I feel a need for some strong public project that ties together the limitless number of issues out there which now pass each other like ships in the night. The imperfection of each of our constructs is notable. But what if we could tie them all together? Would they make a raft that could float? Logs, like issues, can manifest in numerous ways, but we are constrained by a single project--to make a raft. We must decide what the raft is that our ragged social issues will comprise.

NORA EPHRON




Nora Ephron was interviewed by Charlie Rose last night. I knew the name, and might have seen it on Huffington Post, where she regularly blogs. It just sunk in that she’s also the screen-writer for movies I’ve seen, like Sleepless in Seattle, and When Sally Met Harry, movies that I considered fluff.
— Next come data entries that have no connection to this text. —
-- ==== Sys2Proof/Tests/Slice0.lean ====
section
/-! SUPPORT. Tests of the model: expected results are the vectors of spec 95_test_vectors.md and the words of 30_encoding.md R65. Then, for
each statement with hypotheses, a concrete state and operands that meet them. -/

namespace Sys2Proof.Tests

open Sys2Proof.Machine Sys2Proof.Safety

/-- The state after reset with the operands and the buffer length given. -/
def st (a : Int) (inp : List Byte) (off destLen : Nat) : State :=
  { State.reset with req := { cmd := 0#8, a := a, inp := inp, off := off }, destLen := destLen }

/-- The response of an outcome. -/
def respOf : Host.Outcome State Fault Refusal → Option Response
  | .next t => some t.resp
  | .fault _ => none
  | .refused _ => none

/-- `DEST` after an outcome. -/
def destOf : Host.Outcome State Fault Refusal → Option (List Host.Cell)
  | .next t => some t.dest
  | .fault _ => none
  | .refused _ => none

/-- The fault of an outcome. -/
def faultOf : Host.Outcome State Fault Refusal → Option Fault
  | .next _ => none
  | .fault f => some f
  | .refused _ => none

/-! WellFormed refuses a term that says `RSV` is set where it is not (R63). -/

theorem test_ill_formed_refused : Instr.wf (.reservedRsv 0b0000#4 0b0#1 0b010#3) = false := by decide
theorem test_well_formed_accepted : Instr.wf (.reservedRsv 0b0001#4 0b0#1 0b010#3) = true := by decide

/-! Decoding: words of R65 by the table's bit numbering. -/

theorem test_decode_encN : decodeTableWord 8 0b00000000 = some .encN := by decide
theorem test_decode_decX : decodeTableWord 8 0b00001010 = some .decX := by decide
theorem test_decode_bused : decodeTableWord 8 0b00000011 = some .bused := by decide
theorem test_decode_zzdX : decodeTableWord 8 0b00001110 = some .zzdX := by decide
theorem test_decode_btlN : decodeTableWord 8 0b00000111 = some .btlN := by decide
theorem test_decode_reserved_busedX : decodeTableWord 8 0b00001011 = some .reservedBusedX := by decide
theorem test_decode_reserved_rsv : decodeTableWord 8 0b00010010 = some (.reservedRsv 0b0001#4 0b0#1 0b010#3) := by decide
theorem test_decode_nothing : decode [] = .reject .noCommandWord := by decide
theorem test_decode_one_byte : decode [0x02#8, 0x80#8] = .instr .decN [0x80#8] := by decide
theorem test_encode_bcontX : encode .bcontX = [0x0C#8] := by decide

/-! One transaction each, from 95_test_vectors.md sections 1 and 2. -/

theorem test_encN_300 : respOf (exec .encN (st 300 [] 0 0)) = some (encodedOut [0x80#8, 0xAC#8]) := by decide
theorem test_encN_negative : respOf (exec .encN (st (-1) [] 0 0)) = some (failed 1#3) := by decide
theorem test_enciN_16512 :
    destOf (exec .enciN (st 16512 [] 3 12)) = some [(3, 0xC0#8)] ∧ respOf (exec .enciN (st 16512 [] 3 12)) = some (lengthOnly 3) := by
  decide
theorem test_enciN_capacity_first : faultOf (exec .enciN (st (-1) [] 1 9)) = some .capacityObligation := by decide
theorem test_decN_trailing : respOf (exec .decN (st 0 [0x80#8, 0xAC#8, 0x07#8] 0 0)) = some (resultR 300) := by decide
theorem test_decN_above_ceiling :
    respOf (exec .decN (st 0 [0xFE#8, 0x1D#8, 0xFB#8, 0xF7#8, 0xEF#8, 0xDF#8, 0xBF#8, 0x80#8] 0 0)) = some (failed 2#3) := by decide
theorem test_bused_nineteen : respOf (exec .bused (st 0 [0xFF#8, 0xFF#8, 0xDF#8] 0 0)) = some (lengthOnly 19) := by decide
theorem test_bused_too_long : respOf (exec .bused (st 0 [0xFF#8, 0xFF#8, 0xE0#8] 0 0)) = some (failed 2#3) := by decide
theorem test_bcontN_one_short : respOf (exec .bcontN (st 0 (0xFE#8 :: List.replicate 6 0#8) 0 0)) = some (flagOnly false) := by decide
theorem test_bcontN_nine : respOf (exec .bcontN (st 0 (List.replicate 9 0xFF#8) 0 0)) = some (flagOnly true) := by decide
theorem test_zzeN_least : respOf (exec .zzeN (st (-4503599627370496) [] 0 0)) = some (resultR 9007199254740991) := by decide
theorem test_zzeN_below : respOf (exec .zzeN (st (-4503599627370497) [] 0 0)) = some (failed 2#3) := by decide
theorem test_zzdN_odd : respOf (exec .zzdN (st 4294967295 [] 0 0)) = some (resultR (-2147483648)) := by decide
theorem test_zzdN_above : respOf (exec .zzdN (st 9007199254740992 [] 0 0)) = some (failed 2#3) := by decide
theorem test_btlN_six : respOf (exec .btlN (st 6 [] 0 0)) = some (resultR 567382630219904) := by decide
theorem test_btlN_eight : respOf (exec .btlN (st 8 [] 0 0)) = some (failed 5#3) := by decide
theorem test_encX_greatest :
    respOf (exec .encX (st 340282366920938463463374607431768211455 [] 0 0)) =
      some (encodedOut [0xFF#8, 0xFF#8, 0xC0#8, 0xBF#8, 0x7E#8, 0xFD#8, 0xFB#8, 0xF7#8, 0xEF#8, 0xDF#8, 0xBF#8, 0x7E#8, 0xFD#8, 0xFB#8,
        0xF7#8, 0xEF#8, 0xDF#8, 0xBF#8, 0x7F#8]) := by decide
theorem test_encX_too_large : respOf (exec .encX (st 340282366920938463463374607431768211456 [] 0 0)) = some (failed 2#3) := by decide
theorem test_enciX_128 :
    destOf (exec .enciX (st 128 [] 0 19)) = some [(0, 0x80#8)] ∧ respOf (exec .enciX (st 128 [] 0 19)) = some (lengthOnly 2) := by decide
theorem test_enciX_capacity : faultOf (exec .enciX (st 128 [] 1 19)) = some .capacityObligation := by decide
theorem test_decX_2_64 :
    respOf (exec .decX (st 0 [0xFF#8, 0x80#8, 0x7E#8, 0xFD#8, 0xFB#8, 0xF7#8, 0xEF#8, 0xDF#8, 0xBF#8, 0x80#8] 0 0)) =
      some (resultR 18446744073709551616) := by decide
theorem test_decX_short : respOf (exec .decX (st 0 (0xFF#8 :: 0xFF#8 :: 0xC0#8 :: List.replicate 15 0#8) 0 0)) = some (failed 3#3) := by
  decide
theorem test_bcontX_eighteen :
    respOf (exec .bcontX (st 0 (0xFF#8 :: 0xFF#8 :: 0xE0#8 :: List.replicate 15 0#8) 0 0)) = some (flagOnly false) := by decide
theorem test_bcontX_nine : respOf (exec .bcontX (st 0 (0xFF#8 :: List.replicate 8 0#8) 0 0)) = some (flagOnly true) := by decide
theorem test_zzeX_greatest :
    respOf (exec .zzeX (st 170141183460469231731687303715884105727 [] 0 0)) =
      some (resultR 340282366920938463463374607431768211454) := by decide
theorem test_zzeX_above : respOf (exec .zzeX (st 170141183460469231731687303715884105728 [] 0 0)) = some (failed 2#3) := by decide
theorem test_zzdX_greatest :
    respOf (exec .zzdX (st 340282366920938463463374607431768211455 [] 0 0)) =
      some (resultR (-170141183460469231731687303715884105728)) := by decide
theorem test_zzdX_negative : respOf (exec .zzdX (st (-1) [] 0 0)) = some (failed 1#3) := by decide
theorem test_btlX_eighteen :
    respOf (exec .btlX (st 18 [] 0 0)) = some (resultR 10974776180379243672015609386145847197824) := by decide
theorem test_btlX_negative : respOf (exec .btlX (st (-1) [] 0 0)) = some (failed 5#3) := by decide
theorem test_reservedBusedX : respOf (exec .reservedBusedX (st 0 [] 0 0)) = some (failed 4#3) := by decide
theorem test_reservedRsv : respOf (exec (decodeCmd 0xFF#8) (st 0 [] 0 0)) = some (failed 4#3) := by decide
But in the Rose interview, Ephron struck me as very smart, forthright, charming, funny, aloof, stubborn and tough. She was born in New York in 1941 of Jewish literary artists, grew up near Hollywood, and graduated from Wellesley. As I watched, my attention rarely wavered from preoccupation with how she did or didn’t resemble a Jewish woman friend of mine, also born in New York, also of East-Coast-born Jewish parents involved in the arts. And who also attended an arts-oriented high school.

Yes, there was a racial resemblance between the two, both in physical and psychological terms. In Ephron there was the slightest hint of nasality, and her words were intoned with a distinctly New York speech style for women of similar class and intellectual background. But I only know for sure that I recognize it in my Jewish friend as I do in Ephron. Both women are atheists. Both are sexy and politically liberal. But both in their no-nonsense style are walled around with an overlay of social conservatism. Both are wholesome while edgy, and know how to take care of themselves. What I may never be able to decipher is how the style of these women, nurtured in the world’s greatest city, amid the intellectual and artistic ferment that defined the 20th century, reflect that context.

The hard-headed parts of these women would brush such thoughts aside. Still, I can’t separate either from the culture on which I was formed—Hollywood, the New York School of painting, Parsons, Yale. Jews were central both to that cultural milieu as well as to my immersion in it.